BEGIN RECORDS FOR THIS TASK

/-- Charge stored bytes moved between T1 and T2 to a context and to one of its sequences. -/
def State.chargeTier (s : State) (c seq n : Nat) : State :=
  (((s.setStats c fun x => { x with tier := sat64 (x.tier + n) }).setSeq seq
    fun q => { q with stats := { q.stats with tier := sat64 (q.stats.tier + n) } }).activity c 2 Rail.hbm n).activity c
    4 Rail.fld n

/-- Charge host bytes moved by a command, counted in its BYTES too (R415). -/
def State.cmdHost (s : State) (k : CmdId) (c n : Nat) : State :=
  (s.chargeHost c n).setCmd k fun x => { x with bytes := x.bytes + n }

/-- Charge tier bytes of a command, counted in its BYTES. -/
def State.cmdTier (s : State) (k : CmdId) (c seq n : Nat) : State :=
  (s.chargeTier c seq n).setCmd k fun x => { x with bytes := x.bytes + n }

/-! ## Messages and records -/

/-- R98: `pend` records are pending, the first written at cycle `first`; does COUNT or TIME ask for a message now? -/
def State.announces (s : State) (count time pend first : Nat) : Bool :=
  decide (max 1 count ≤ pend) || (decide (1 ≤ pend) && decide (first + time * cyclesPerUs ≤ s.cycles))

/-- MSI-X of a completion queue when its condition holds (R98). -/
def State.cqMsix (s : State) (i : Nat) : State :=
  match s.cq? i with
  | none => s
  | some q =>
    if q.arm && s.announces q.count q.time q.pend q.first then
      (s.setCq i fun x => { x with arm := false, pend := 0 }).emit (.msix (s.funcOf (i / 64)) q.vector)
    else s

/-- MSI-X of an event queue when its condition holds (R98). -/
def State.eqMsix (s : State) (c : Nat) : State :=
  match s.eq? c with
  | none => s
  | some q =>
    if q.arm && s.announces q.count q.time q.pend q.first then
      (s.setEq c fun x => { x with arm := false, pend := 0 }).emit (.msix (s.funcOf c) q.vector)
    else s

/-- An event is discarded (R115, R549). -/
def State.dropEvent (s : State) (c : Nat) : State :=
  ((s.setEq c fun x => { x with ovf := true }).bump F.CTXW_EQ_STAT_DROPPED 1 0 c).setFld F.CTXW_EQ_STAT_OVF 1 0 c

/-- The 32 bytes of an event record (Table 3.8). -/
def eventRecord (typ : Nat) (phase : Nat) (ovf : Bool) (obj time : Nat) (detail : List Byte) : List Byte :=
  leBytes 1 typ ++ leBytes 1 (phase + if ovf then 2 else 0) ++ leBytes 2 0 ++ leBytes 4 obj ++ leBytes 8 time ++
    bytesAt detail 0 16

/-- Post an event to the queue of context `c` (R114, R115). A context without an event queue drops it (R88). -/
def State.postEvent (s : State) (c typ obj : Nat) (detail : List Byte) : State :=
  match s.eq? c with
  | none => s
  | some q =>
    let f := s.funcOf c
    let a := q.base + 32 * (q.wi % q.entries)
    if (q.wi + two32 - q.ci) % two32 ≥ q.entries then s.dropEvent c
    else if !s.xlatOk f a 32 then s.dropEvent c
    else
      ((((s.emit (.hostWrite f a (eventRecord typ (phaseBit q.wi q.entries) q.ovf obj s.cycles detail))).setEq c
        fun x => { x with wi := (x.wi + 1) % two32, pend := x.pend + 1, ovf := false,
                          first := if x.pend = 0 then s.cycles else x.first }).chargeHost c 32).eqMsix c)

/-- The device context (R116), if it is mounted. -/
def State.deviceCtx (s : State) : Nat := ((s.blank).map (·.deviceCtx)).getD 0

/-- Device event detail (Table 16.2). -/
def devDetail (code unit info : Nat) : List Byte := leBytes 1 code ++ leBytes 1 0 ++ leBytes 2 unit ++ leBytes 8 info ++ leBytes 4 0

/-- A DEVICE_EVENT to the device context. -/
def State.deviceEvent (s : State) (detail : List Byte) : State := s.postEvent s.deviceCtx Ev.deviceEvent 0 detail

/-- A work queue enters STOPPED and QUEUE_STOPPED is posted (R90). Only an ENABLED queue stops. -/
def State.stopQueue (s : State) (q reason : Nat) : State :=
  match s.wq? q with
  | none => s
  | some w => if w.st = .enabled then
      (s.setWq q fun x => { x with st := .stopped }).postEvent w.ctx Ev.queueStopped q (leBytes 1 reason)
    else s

END RECORDS FOR THIS TASK

§ **WHAT TO PRODUCE**:
Your answer must be the data above, copied exactly from its first line through the line containing "decide (max 1", and nothing more.

§ **RESPONSE BELOW**:
/-- Charge stored bytes moved between T1 and T2 to a context and to one of its sequences. -/
def State.chargeTier (s : State) (c seq n : Nat) : State :=
  (((s.setStats c fun x => { x with tier := sat64 (x.tier + n) }).setSeq seq
    fun q => { q with stats := { q.stats with tier := sat64 (q.stats.tier + n) } }).activity c 2 Rail.hbm n).activity c
    4 Rail.fld n

/-- Charge host bytes moved by a command, counted in its BYTES too (R415). -/
def State.cmdHost (s : State) (k : CmdId) (c n : Nat) : State :=
  (s.chargeHost c n).setCmd k fun x => { x with bytes := x.bytes + n }

/-- Charge tier bytes of a command, counted in its BYTES. -/
def State.cmdTier (s : State) (k : CmdId) (c seq n : Nat) : State :=
  (s.chargeTier c seq n).setCmd k fun x => { x with bytes := x.bytes + n }

/-! ## Messages and records -/

/-- R98: `pend` records are pending, the first written at cycle `first`; does COUNT or TIME ask for a message now? -/
def State.announces (s : State) (count time pend first : Nat) : Bool :=
  decide (max 1 count ≤ pend) || (decide (1 ≤ pend) && decide (first + time * cyclesPerUs ≤ s.cycles))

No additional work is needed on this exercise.